Case study 23.1
After reading the case study, please write down some answers to the following questions.
Why do you think the patient had already been prepared for the mortuary before his family had been given the opportunity to sit quietly with their father?
Did your answer to question one relate to pressures for beds to be made available to admit people waiting in A&E? Did your answer consider that the nurses on the ward that day may have been very task-orientated and had not considered the needs of the daughters, only their own needs to keep on top of their workload? Whose interests were at the centre of care – the patient’s and his family’s or the nurses?
Why do you think the daughters returned to the ward the day after their father died?
Did your answer to question two consider the daughters’ need to seek closure or a need to better understand what had happened in their absence? Could they have been feeling any sense of guilt, regret or anger? Maybe they wanted to be reassured that their father died surrounded by people who cared.
Where do you think you should primarily look to understand better the role of a nurse and the correct attitudes expected to be owned by registered nurses in the UK?
Did your answer to question three automatically make you think of the Code of Professional Conduct published by the NMC (2015)?
If you were the senior staff nurse, what approaches do you think you would have used to address the needs of the two daughters of the deceased patient?
Regarding question four, I hope you were able to identify many different ways in which you would have responded better to this situation.
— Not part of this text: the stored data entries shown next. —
/-- `XMOV`'s operand limits (R141): a part index only where a V operand stands, a latch source only from the A file, no
E register above e15. -/
def xmovWf (d : BitVec 5) (a : Src) (k : BitVec 4) (e s : RFile) : Bool :=
  (decide (e = .v) || decide (s = .v) || k == 0) &&
  (match e with | .e => decide (d.toNat < 16) | _ => true) &&
  (match a with
   | .latch _ => decide (s = .a)
   | .reg n => match s with | .e => decide (n.toNat < 16) | _ => true)

/-- A tile reference inside the pasture (R3). -/
def TileRef.wf (t : TileRef) : Bool := decide (t.node < 4096) && decide (t.tile < 256)

/-- A context reference inside the pasture (R3, R17). -/
def CtxRef.wf (c : CtxRef) : Bool := decide (c.node < 4096) && decide (c.tile < 256) && decide (c.slot < 8)

/-- A segment inside a pasture, its place inside its tile's memory (Table 13.6). -/
def Segment.wf (g : Segment) : Bool :=
  decide (g.node < 4096) && decide (g.tile < 256) && decide (g.kind < 16)
    && (if g.kind = 0 ∨ g.kind = 7 then decide (g.dest < 4096) else decide (g.dest < 0xC00000))

/-- The state of a tile inside a pasture, its streams and their buffers inside the tile (Tables 1.1, 7.3, 7.4). -/
def TileInit.wf (i : TileInit) : Bool :=
  decide (i.node < 4096) && decide (i.tile < 256) && decide (i.origin < 256) && [1, 2, 4, 8].contains i.slots
    && i.instreams.all (fun x => decide (x.1 < 32) && decide (x.2.2.2 < 0x40000))
    && i.outstreams.all (fun x => decide (x.1 < 32) && decide (x.2.2 < 0x40000))

/-- The CAP of the k-th of n senders of a stream with NBUF buffers (R357). -/
def capOf (nbuf n k : Nat) : Nat := nbuf / n + (if k < nbuf % n then 1 else 0)

/-- Whether the senders of each input stream of a tile stand in ascending (node, tile) order, each with its CAP of R357, which its
output descriptor or its host queue holds. -/
def DroveImage.capsGood (im : DroveImage) (i : TileInit) : Bool :=
  i.instreams.all (fun x =>
    let ss := i.senders.filter (fun e => e.1 == x.1)
    let nbuf := (x.2.1.extractLsb' 35 7).toNat
    (ss.zip (ss.drop 1)).all (fun p => decide (p.1.2.1 < p.2.2.1 ∨ (p.1.2.1 = p.2.2.1 ∧ p.1.2.2.1 < p.2.2.2.1)))
      && ss.zipIdx.all (fun e =>
        let c := capOf nbuf ss.length e.2
        let me := e.1
        me.2.2.2.2 == c
          && im.tiles.all (fun j => j.node != me.2.1 || j.tile != me.2.2.1
            || j.outstreams.all (fun o => o.1 != me.2.2.2.1 || (o.2.1.extractLsb' 21 7).toNat == c))
          && im.queues.all (fun q => q.out || q.node != i.node || q.tile != i.tile || q.stream != x.1 || q.cap == c)))

/-- Whether two entries of window tables name the same bytes (Table 8.3). -/
def sameWindow (v w : Word × Word × Word) : Bool :=
  v.1.extractLsb' 26 26 == w.1.extractLsb' 26 26 && v.2.1 == w.2.1 && v.2.2 == w.2.2

/-- Whether a stream edge joins one stage to another: an output stream of the one names the input stream of the other (R357). -/
def DroveImage.feeds (im : DroveImage) (a b : Nat) : Bool :=
  im.tiles.any (fun i => i.stage == a && i.outstreams.any (fun x =>
    im.tiles.any (fun j => j.stage == b && j.node == (x.2.1.extractLsb' 52 12).toNat && j.tile == (x.2.1.extractLsb' 44 8).toNat
      && j.instreams.any (fun y => y.2.1.extractLsb' 6 16 == x.2.1.extractLsb' 28 16))))

/-- Whether a window carries the node and the rectangle of a tile's stage, as the stage's own do (R357, Table 8.3). -/
def TileInit.declares (i : TileInit) (w : Word × Word × Word) : Bool :=
  (w.1.extractLsb' 40 12).toNat == i.node && (w.1.extractLsb' 36 4).toNat * 16 + (w.1.extractLsb' 32 4).toNat == i.origin
    && 2 ^ (w.1.extractLsb' 29 3).toNat == i.width && 2 ^ (w.1.extractLsb' 26 3).toNat == i.height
An interesting qualitative research paper by Keegan et al. (2001) identified a number of ways in which family members of people who had died in hospital and in the community had stated their needs had been responded to by caring and empathic nurses. One relative, who had not been present during the death of her loved one, stated that she appreciated a nurse going through the nursing records of the patient’s final few days of life, showing how the dying person had been well cared for. Another relative appreciated how the nurses gave her as much time as required to say her goodbyes and not rushing her off the ward so to free a bed. Were either of these approaches thought of by you? The paper by Keegan et al. provides other examples of care praised by the dead person’s relatives. I encourage you to read this article and reflect upon it.